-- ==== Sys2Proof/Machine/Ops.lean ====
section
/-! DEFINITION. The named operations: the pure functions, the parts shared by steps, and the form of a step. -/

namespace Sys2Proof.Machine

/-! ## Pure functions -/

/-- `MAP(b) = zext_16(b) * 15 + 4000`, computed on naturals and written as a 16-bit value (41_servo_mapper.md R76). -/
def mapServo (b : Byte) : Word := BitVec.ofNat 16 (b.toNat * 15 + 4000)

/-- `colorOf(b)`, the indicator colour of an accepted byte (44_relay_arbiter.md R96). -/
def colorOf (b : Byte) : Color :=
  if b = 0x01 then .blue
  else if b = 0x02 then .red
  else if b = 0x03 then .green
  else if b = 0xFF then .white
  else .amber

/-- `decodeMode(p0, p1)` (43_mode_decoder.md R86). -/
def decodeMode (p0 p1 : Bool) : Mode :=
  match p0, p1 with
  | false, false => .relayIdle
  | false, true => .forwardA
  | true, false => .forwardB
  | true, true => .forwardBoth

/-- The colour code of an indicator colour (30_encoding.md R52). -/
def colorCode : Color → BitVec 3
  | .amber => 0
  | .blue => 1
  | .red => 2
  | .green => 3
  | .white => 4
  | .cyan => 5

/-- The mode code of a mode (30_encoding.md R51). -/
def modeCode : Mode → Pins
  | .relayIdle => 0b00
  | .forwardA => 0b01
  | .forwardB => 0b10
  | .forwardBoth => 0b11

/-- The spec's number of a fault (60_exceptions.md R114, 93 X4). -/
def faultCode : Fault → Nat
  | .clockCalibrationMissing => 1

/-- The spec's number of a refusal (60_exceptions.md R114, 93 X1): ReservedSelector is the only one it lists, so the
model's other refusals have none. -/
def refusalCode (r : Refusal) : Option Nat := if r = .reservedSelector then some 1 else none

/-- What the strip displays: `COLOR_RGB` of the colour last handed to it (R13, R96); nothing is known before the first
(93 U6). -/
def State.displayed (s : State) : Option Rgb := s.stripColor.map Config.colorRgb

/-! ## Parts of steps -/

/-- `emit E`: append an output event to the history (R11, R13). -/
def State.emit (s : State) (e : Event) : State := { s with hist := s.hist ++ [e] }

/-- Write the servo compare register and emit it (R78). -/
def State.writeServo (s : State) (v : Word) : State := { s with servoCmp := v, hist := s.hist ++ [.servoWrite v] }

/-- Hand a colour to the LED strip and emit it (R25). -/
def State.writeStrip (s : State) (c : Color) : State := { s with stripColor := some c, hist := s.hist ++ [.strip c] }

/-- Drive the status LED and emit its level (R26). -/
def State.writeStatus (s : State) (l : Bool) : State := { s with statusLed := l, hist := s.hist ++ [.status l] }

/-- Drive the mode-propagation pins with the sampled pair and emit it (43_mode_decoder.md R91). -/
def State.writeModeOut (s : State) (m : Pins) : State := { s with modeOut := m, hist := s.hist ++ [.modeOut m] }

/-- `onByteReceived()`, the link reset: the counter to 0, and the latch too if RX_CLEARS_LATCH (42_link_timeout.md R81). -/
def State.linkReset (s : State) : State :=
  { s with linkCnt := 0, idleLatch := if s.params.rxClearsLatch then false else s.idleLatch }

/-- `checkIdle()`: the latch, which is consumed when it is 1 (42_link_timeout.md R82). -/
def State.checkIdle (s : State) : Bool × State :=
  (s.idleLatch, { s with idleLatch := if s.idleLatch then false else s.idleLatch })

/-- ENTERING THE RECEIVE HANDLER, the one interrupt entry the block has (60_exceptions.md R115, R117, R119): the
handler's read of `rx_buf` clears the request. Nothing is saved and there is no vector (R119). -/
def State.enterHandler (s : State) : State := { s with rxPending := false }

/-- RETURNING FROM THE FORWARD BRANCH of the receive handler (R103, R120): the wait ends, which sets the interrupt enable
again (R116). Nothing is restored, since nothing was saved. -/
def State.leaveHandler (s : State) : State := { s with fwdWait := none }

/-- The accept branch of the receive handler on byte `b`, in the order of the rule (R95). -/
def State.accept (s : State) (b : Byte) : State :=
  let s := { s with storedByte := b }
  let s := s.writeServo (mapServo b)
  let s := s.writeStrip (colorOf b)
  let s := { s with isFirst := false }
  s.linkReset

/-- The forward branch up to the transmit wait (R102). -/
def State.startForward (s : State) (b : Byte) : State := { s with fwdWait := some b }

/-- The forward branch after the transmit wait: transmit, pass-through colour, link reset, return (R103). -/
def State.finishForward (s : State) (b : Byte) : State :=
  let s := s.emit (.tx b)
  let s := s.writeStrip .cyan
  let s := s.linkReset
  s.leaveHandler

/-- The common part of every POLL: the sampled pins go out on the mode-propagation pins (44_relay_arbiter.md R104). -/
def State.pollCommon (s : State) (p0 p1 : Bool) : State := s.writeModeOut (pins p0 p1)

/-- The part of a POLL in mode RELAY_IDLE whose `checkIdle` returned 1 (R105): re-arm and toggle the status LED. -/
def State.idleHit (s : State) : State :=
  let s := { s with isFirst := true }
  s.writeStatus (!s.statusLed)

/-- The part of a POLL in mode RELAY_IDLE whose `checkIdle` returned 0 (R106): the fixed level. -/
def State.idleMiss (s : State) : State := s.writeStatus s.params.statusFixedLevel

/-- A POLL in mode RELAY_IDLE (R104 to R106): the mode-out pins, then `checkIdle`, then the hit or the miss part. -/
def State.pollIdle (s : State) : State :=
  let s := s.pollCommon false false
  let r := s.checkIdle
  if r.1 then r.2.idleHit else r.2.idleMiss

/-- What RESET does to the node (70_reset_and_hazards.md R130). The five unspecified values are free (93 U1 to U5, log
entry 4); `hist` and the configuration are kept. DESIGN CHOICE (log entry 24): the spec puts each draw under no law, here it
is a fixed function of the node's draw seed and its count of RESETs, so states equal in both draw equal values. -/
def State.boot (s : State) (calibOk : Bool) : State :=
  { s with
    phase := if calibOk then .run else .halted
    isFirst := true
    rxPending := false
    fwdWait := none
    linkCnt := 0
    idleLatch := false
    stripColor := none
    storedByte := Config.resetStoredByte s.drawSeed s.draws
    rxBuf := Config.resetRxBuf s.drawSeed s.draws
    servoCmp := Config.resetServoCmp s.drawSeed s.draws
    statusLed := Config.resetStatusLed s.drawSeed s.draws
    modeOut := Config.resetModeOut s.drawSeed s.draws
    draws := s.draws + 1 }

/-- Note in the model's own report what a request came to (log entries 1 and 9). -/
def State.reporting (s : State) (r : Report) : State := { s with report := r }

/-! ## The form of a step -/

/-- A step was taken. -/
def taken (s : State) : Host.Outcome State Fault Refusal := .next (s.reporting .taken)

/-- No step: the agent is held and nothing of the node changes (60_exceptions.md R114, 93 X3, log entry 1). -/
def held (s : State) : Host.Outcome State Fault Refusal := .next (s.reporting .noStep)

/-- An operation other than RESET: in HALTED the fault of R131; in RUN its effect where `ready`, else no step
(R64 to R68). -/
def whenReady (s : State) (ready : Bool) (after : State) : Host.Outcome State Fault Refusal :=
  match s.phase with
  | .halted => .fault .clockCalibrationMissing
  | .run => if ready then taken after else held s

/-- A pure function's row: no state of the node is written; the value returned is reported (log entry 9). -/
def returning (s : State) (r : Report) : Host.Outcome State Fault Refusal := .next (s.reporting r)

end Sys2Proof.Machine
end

------------

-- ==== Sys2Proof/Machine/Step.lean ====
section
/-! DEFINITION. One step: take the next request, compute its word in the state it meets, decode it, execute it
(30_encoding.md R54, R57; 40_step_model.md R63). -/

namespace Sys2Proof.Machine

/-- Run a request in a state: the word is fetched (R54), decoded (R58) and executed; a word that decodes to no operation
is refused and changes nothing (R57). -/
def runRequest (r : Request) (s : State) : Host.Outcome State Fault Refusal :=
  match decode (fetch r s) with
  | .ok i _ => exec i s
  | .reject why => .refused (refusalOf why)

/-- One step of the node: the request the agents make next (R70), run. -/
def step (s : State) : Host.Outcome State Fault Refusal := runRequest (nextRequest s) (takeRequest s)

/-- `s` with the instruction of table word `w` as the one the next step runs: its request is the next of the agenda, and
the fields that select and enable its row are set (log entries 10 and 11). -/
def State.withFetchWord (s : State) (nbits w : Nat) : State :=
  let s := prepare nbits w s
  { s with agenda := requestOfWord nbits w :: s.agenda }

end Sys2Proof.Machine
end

------------

__EXERCISE DETAILS__
Using only the entries above, output the line with "modeOut := Config.resetModeOut", the line with "(R64 to R68). -/", and all lines between them, exactly as they stand.

__YOUR RESPONSE__
    modeOut := Config.resetModeOut s.drawSeed s.draws
    draws := s.draws + 1 }

/-- Note in the model's own report what a request came to (log entries 1 and 9). -/
def State.reporting (s : State) (r : Report) : State := { s with report := r }

/-! ## The form of a step -/

/-- A step was taken. -/
def taken (s : State) : Host.Outcome State Fault Refusal := .next (s.reporting .taken)

/-- No step: the agent is held and nothing of the node changes (60_exceptions.md R114, 93 X3, log entry 1). -/
def held (s : State) : Host.Outcome State Fault Refusal := .next (s.reporting .noStep)

/-- An operation other than RESET: in HALTED the fault of R131; in RUN its effect where `ready`, else no step
(R64 to R68). -/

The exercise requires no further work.